▶ _Task goal_
Transcribe the records below exactly, from their first line through the line containing "in store. -/". Omit every line after it.
*** Available data ***
-- ==== Sys2Proof/Tests/Slice0.lean ====
section
/-! SUPPORT. The model's own tests. Every expected value is the spec's (30_encoding.md R90, the worked examples of the rules,
95_test_vectors.md by its id). Then, for each statement with hypotheses, a witness that meets them. -/

namespace Sys2Proof.Tests

open Sys2Proof Sys2Proof.Machine

/-! ### Small states and readings -/

/-- What `f` reads in the next state; none at a stop. -/
def after {α : Type} (o : Host.Outcome State Fault Refusal) (f : State → α) : Option α :=
  match o with
  | .next t => some (f t)
  | _ => none

/-- A computation of `alg` with `H`, `COUNT` and the block's first bytes as given. -/
def accumulating (alg : Alg) (h : Vector Word 8) (count : BitVec 61) (bytes : List Byte) : State :=
  { State.reset with phase := .accumulating, algl := alg, h := h, count := count, blk := zeroFill bytes }

/-- A finished computation. -/
def finalized : State := { State.reset with phase := .finalized }

/-- A command `w` accepted and `slack` host turns from its step. -/
def running (w : Word) (slack : Nat) : State := { State.reset with pend := w, busy := true, slack := slack }

/-- The reset state with the host's accesses `ops` in store. -/
def hostDoes (ops : List HostOp) : State := { State.reset with inbox := ops }

/-- "abc" padded to one block (41_padding.md R121). -/
def abcBlock : List Byte := [0x61, 0x62, 0x63, 0x80] ++ List.replicate 52 0 ++ [0, 0, 0, 0, 0, 0, 0, 0x18]

/-! ### Well-formed terms: the checks refuse what no command word can express -/

theorem test_wellFormed_refuses_alg_of_init : ¬ WellFormed (.init 4) := by decide

theorem test_wellFormed_refuses_len_of_final : ¬ WellFormed (.final 128) := by decide

theorem test_wellFormed_refuses_alg_of_hmacInit : ¬ WellFormed (.hmacInit 4 0) := by decide

theorem test_wellFormed_refuses_len_of_hmacInit : ¬ WellFormed (.hmacInit 0 128) := by decide

/-! ### Decoding: the words of R90, written out by the fields of R81 -/

/-- `INIT sha256` = 0x00000011: OP 0001 at bit 0, ALG 01 at bit 4. -/
theorem test_decode_init : decode 0b00000000000000000000000000010001 = .ok (.init 1) := by decide

/-- `BLOCK` = 0x00000002. -/
theorem test_decode_block : decode 0b00000000000000000000000000000010 = .ok .block := by decide

/-- `FINAL 43` = 0x00002B03: OP 0011, LEN 0101011 at bit 8. -/
theorem test_decode_final : decode 0b00000000000000000010101100000011 = .ok (.final 43) := by decide

/-- `HMAC_INIT sha256, 20` = 0x00001414: OP 0100, ALG 01 at bit 4, LEN 0010100 at bit 8. -/
theorem test_decode_hmacInit : decode 0b00000000000000000001010000010100 = .ok (.hmacInit 1 20) := by decide

/-- The reserved opcodes (R86). -/
theorem test_decode_reserved : decode 0x00000000 = .error (.illegalOpcode 0) ∧
    decode 0x00000005 = .error (.illegalOpcode 5) ∧ decode 0x0000000F = .error (.illegalOpcode 15) := by decide

/-- The ignored bits (L2-CMD-6, L2-CMD-7). -/
theorem test_decode_ignoredBits : decode 0xFFFF80C1 = .ok (.init 0) ∧ decode 0x00007F11 = .ok (.init 1) := by decide

/-- The host's two entry points: the table's word, and the step that runs it first after reset. -/
theorem test_tableWord : decodeTableWord 32 0x2B03 = some (.final 43) ∧
    after (step (State.reset.withFetchWord 32 0x00000003)) statusWord = some 0x00000050 := by decide

/-! ### Codec and padding -/

/-- L2-COD-1, L2-COD-2, L2-COD-4, L2-COD-5. -/
theorem test_codec : be32Encode 0x01020304 = [1, 2, 3, 4] ∧ be32Decode 0x80 0 0 1 = 0x80000001 ∧
    be64Encode (8 * 56) = [0, 0, 0, 0, 0, 0, 1, 0xc0] ∧
    be64Encode 0xFFFFFFFFFFFFFFF8 = [0xff, 0xff, 0xff, 0xff, 0xff, 0xff, 0xff, 0xf8] := by decide

/-- R104's example. -/
theorem test_serialize :
    serialize #v[0xDA39A3EE, 0x5E6B4B0D, 0x3255BFEF, 0x95601890, 0xAFD80709, 1, 2, 3] 20 =
      [0xda, 0x39, 0xa3, 0xee, 0x5e, 0x6b, 0x4b, 0x0d, 0x32, 0x55, 0xbf, 0xef, 0x95, 0x60, 0x18, 0x90, 0xaf, 0xd8, 0x07,
        0x09] := by decide

/-- L2-PAD-2, and the block counts and marker bytes of L2-PAD-3, 4 and 5. -/
theorem test_pad : pad [0x61, 0x62, 0x63] 3 = [abcBlock] ∧
    (pad (List.replicate 55 0x61) 55).map (fun B => (B.getD 55 0, B.getD 62 0, B.getD 63 0)) = [(0x80, 0x01, 0xb8)] ∧
    (pad (List.replicate 56 0x61) 56).map (fun B => (B.getD 56 0, B.getD 62 0, B.getD 63 0)) =
      [(0x80, 0, 0), (0, 0x01, 0xc0)] ∧
    (pad (List.replicate 63 0x61) 63).map (fun B => (B.getD 63 0, B.getD 62 0)) = [(0x80, 0x61), (0xf8, 0x01)] := by
  decide +kernel

/-! ### SHA-1 and SHA-256 -/

/-- L2-SHA1-1, L2-SHA1-2, L2-SHA1-3. -/
theorem test_sha1_functions : rotl 0x80000001 1 = 0x00000003 ∧ rotl 0x12345678 30 = 0x048D159E ∧
    f1 19 0xFFFF0000 0xFF00FF00 0xF0F0F0F0 = 0xff00f0f0 ∧ f1 20 0xFFFF0000 0xFF00FF00 0xF0F0F0F0 = 0xf00f0ff0 ∧
    f1 40 0xFFFF0000 0xFF00FF00 0xF0F0F0F0 = 0xfff0f000 ∧ f1 60 0xFFFF0000 0xFF00FF00 0xF0F0F0F0 = 0xf00f0ff0 := by
  decide

/-- L2-256-1, L2-256-2, L2-256-3. -/
theorem test_sha256_functions : smallSigma0 0x12345678 = 0xe7fce6ee ∧ smallSigma1 0x12345678 = 0xa1f78649 ∧
    bigSigma0 0x12345678 = 0x66146474 ∧ bigSigma1 0x12345678 = 0x3561abda ∧ smallSigma0 0xFFFFFFFF = 0x1fffffff ∧
    smallSigma1 0xFFFFFFFF = 0x003fffff ∧ ch256 0xFFFF0000 0xFF00FF00 0xF0F0F0F0 = 0xff00f0f0 ∧
    maj256 0xFFFF0000 0xFF00FF00 0xF0F0F0F0 = 0xfff0f000 := by decide

/-- L2-SHA1-4. -/
theorem test_sched1 : (sched1 abcBlock).getD 16 0 = 0xc2c4c700 ∧ (sched1 abcBlock).getD 19 0 = 0x85898e01 ∧
    (sched1 abcBlock).getD 79 0 = 0x822e0879 := by decide +kernel

/-- L2-256-4. -/
theorem test_sched256 : (sched256 abcBlock).getD 17 0 = 0x000f0000 ∧ (sched256 abcBlock).getD 18 0 = 0x7da86405 ∧
    (sched256 abcBlock).getD 63 0 = 0x12b1edeb := by decide +kernel

/-- L2-SHA1-9: all ones in, so that every addition carries. -/
theorem test_compress1 :
    (compress1 #v[0xFFFFFFFF, 0xFFFFFFFF, 0xFFFFFFFF, 0xFFFFFFFF, 0xFFFFFFFF, 5, 6, 7] (List.replicate 64 0xFF)).toList =
      [0x3f48159b, 0x2dce51fa, 0x8a1e930a, 0x02083b68, 0xef70d6e8, 5, 6, 7] := by decide +kernel

/-- L2-256-9. -/
theorem test_compress256 : (compress256 (Vector.replicate 8 0xFFFFFFFF) (List.replicate 64 0xFF)).toList =
    [0x0598127a, 0xaf11706e, 0x77401fff, 0xd730c549, 0x0b84c867, 0xa98c6ca3, 0xd7f3c0f9, 0x06a78b79] := by decide +kernel

/-! ### The commands, one step each -/

/-- L2-CMD-5, L2-CMD-7. -/
theorem test_init : after (exec (.init 0) finalized) (fun t => (t.h.toList, t.count, statusWord t)) =
      some ([0x67452301, 0xEFCDAB89, 0x98BADCFE, 0x10325476, 0xC3D2E1F0, 0, 0, 0], 0, 0x00000100) ∧
    after (exec (.init 1) State.reset) statusWord = some 0x00001100 := by decide

/-- L2-CMD-2, L2-CMD-3. -/
theorem test_init_unsupported : after (exec (.init 2) State.reset) statusWord = some 0x00000020 ∧
    after (exec (.init 3) State.reset) statusWord = some 0x00000020 := by decide

/-- R203's example: the padded block of "abc" as one BLOCK; COUNT is 64 afterwards. -/
theorem test_block : after (exec .block (accumulating .sha1 iv1 0 abcBlock)) (fun t => (t.h.toList, t.count, t.phase)) =
    some ([0xA9993E36, 0x4706816A, 0xBA3E2571, 0x7850C26C, 0x9CD0D89D, 0, 0, 0], 64, .accumulating) := by decide +kernel

/-- L2-CMD-14 (without ALGL); L2-CMD-16 at COUNT = 2^61 − 64; L2-CMD-17 at 2^61 − 128. -/
theorem test_block_errors : after (exec .block finalized) statusWord = some 0x00000250 ∧
    after (exec .block (accumulating .sha1 iv1 0x1FFFFFFFFFFFFFC0 [])) statusWord = some 0x00000160 ∧
    after (exec .block (accumulating .sha1 iv1 0x1FFFFFFFFFFFFF80 [])) (fun t => (statusWord t, t.count)) =
      some (0x00000100, 0x1FFFFFFFFFFFFFC0) := by decide +kernel

/-- L2-HM-1 with the state of L2-HM-11 before FINAL 8: the HMAC-SHA256 of "Hi There" under twenty bytes 0x0b. -/
theorem test_final_hmac :
    after (exec (.final 8)
      { accumulating .sha256
          #v[0x2bb21804, 0x23b95bf9, 0xb4e8258c, 0xfab5e654, 0x11f2921e, 0x4feb78ee, 0x9890e5fe, 0x64b78036] 64
          [0x48, 0x69, 0x20, 0x54, 0x68, 0x65, 0x72, 0x65] with
        hmacm := true, kblk := keyBlock (List.replicate 20 0x0b) }) (fun t => (t.h.toList, t.count, statusWord t)) =
      some ([0xb0344c61, 0xd8db3853, 0x5ca8afce, 0xaf0bf12b, 0x881dc200, 0xc9833da7, 0x26e9376c, 0x2e32cff7], 0x48,
        0x00003200) := by decide +kernel

/-- L2-SHA1-11 for 120 bytes "a" (FINAL 56 after a BLOCK, two padded blocks), L2-CMD-1, L2-CMD-10. -/
theorem test_final :
    after (exec (.final 56) (accumulating .sha1 #v[0xda4968eb, 0x2e377c1f, 0x884e8f52, 0x83524beb, 0xe74ebdbd, 0, 0, 0] 64
        (List.replicate 56 0x61))) (fun t => (t.h.toList, t.count, t.phase)) =
      some ([0xf34c1488, 0x385346a5, 0x5709ba05, 0x6ddd0828, 0x0dd4c6d6, 0, 0, 0], 120, .finalized) ∧
    after (exec (.final 0) State.reset) statusWord = some 0x00000050 ∧
    after (exec (.final 64) State.reset) statusWord = some 0x00000030 := by decide +kernel

/-- L2-HM-11, with bytes of KEYBUF past k set: they are not read. -/
theorem test_hmacInit :
    after (exec (.hmacInit 1 20) { State.reset with keyBuf := zeroFill (List.replicate 20 0x0b ++ [0xff, 0xee]) })
      (fun t => (t.h.toList, t.count, statusWord t)) =
      some ([0x2bb21804, 0x23b95bf9, 0xb4e8258c, 0xfab5e654, 0x11f2921e, 0x4feb78ee, 0x9890e5fe, 0x64b78036], 64,
        0x00003100) := by decide +kernel

/-- L2-CMD-11, L2-CMD-12, L2-HM-13. -/
theorem test_hmacInit_errors :
    after (exec (.hmacInit 0 65) (accumulating .sha256 iv256 0 [])) statusWord = some 0x00001140 ∧
    after (exec (.hmacInit 2 65) (accumulating .sha256 iv256 0 [])) statusWord = some 0x00001120 ∧
    after (exec (.hmacInit 0 65) State.reset) statusWord = some 0x00000040 := by decide +kernel

/-- L2-CMD-4: the engine's step on each kind of reserved opcode. -/
theorem test_illegal_command : after (step (running 0x0 0)) statusWord = some 0x00000010 ∧
    after (step (running 0x5 0)) statusWord = some 0x00000010 ∧
    after (step (running 0xF 0)) statusWord = some 0x00000010 := by decide

/-! ### The register window -/

/-- L2-REG-1, L2-REG-2, L2-COD-7, and KEY[15] at the end of its range. -/
theorem test_reads : after (step (hostDoes [asmRd 0x00])) (·.reply) = some (some 0x53484131) ∧
    after (step (hostDoes [asmRd 0x04])) (·.reply) = some (some 0) ∧
    after (step { hostDoes [asmRd 0x40] with blk := zeroFill [0x61, 0x62, 0x63] }) (·.reply) = some (some 0x61626300) ∧
    after (step { hostDoes [asmRd 0xBC] with keyBuf := zeroFill (List.replicate 60 0 ++ [1, 2, 3, 4]) }) (·.reply) =
      some (some 0x01020304) := by decide +kernel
*** End of Available data ***
▶ _Exercise output_
-- ==== Sys2Proof/Tests/Slice0.lean ====
section
/-! SUPPORT. The model's own tests. Every expected value is the spec's (30_encoding.md R90, the worked examples of the rules,
95_test_vectors.md by its id). Then, for each statement with hypotheses, a witness that meets them. -/

namespace Sys2Proof.Tests

open Sys2Proof Sys2Proof.Machine

/-! ### Small states and readings -/

/-- What `f` reads in the next state; none at a stop. -/
def after {α : Type} (o : Host.Outcome State Fault Refusal) (f : State → α) : Option α :=
  match o with
  | .next t => some (f t)
  | _ => none

/-- A computation of `alg` with `H`, `COUNT` and the block's first bytes as given. -/
def accumulating (alg : Alg) (h : Vector Word 8) (count : BitVec 61) (bytes : List Byte) : State :=
  { State.reset with phase := .accumulating, algl := alg, h := h, count := count, blk := zeroFill bytes }

/-- A finished computation. -/
def finalized : State := { State.reset with phase := .finalized }

/-- A command `w` accepted and `slack` host turns from its step. -/
def running (w : Word) (slack : Nat) : State := { State.reset with pend := w, busy := true, slack := slack }

/-- The reset state with the host's accesses `ops` in store. -/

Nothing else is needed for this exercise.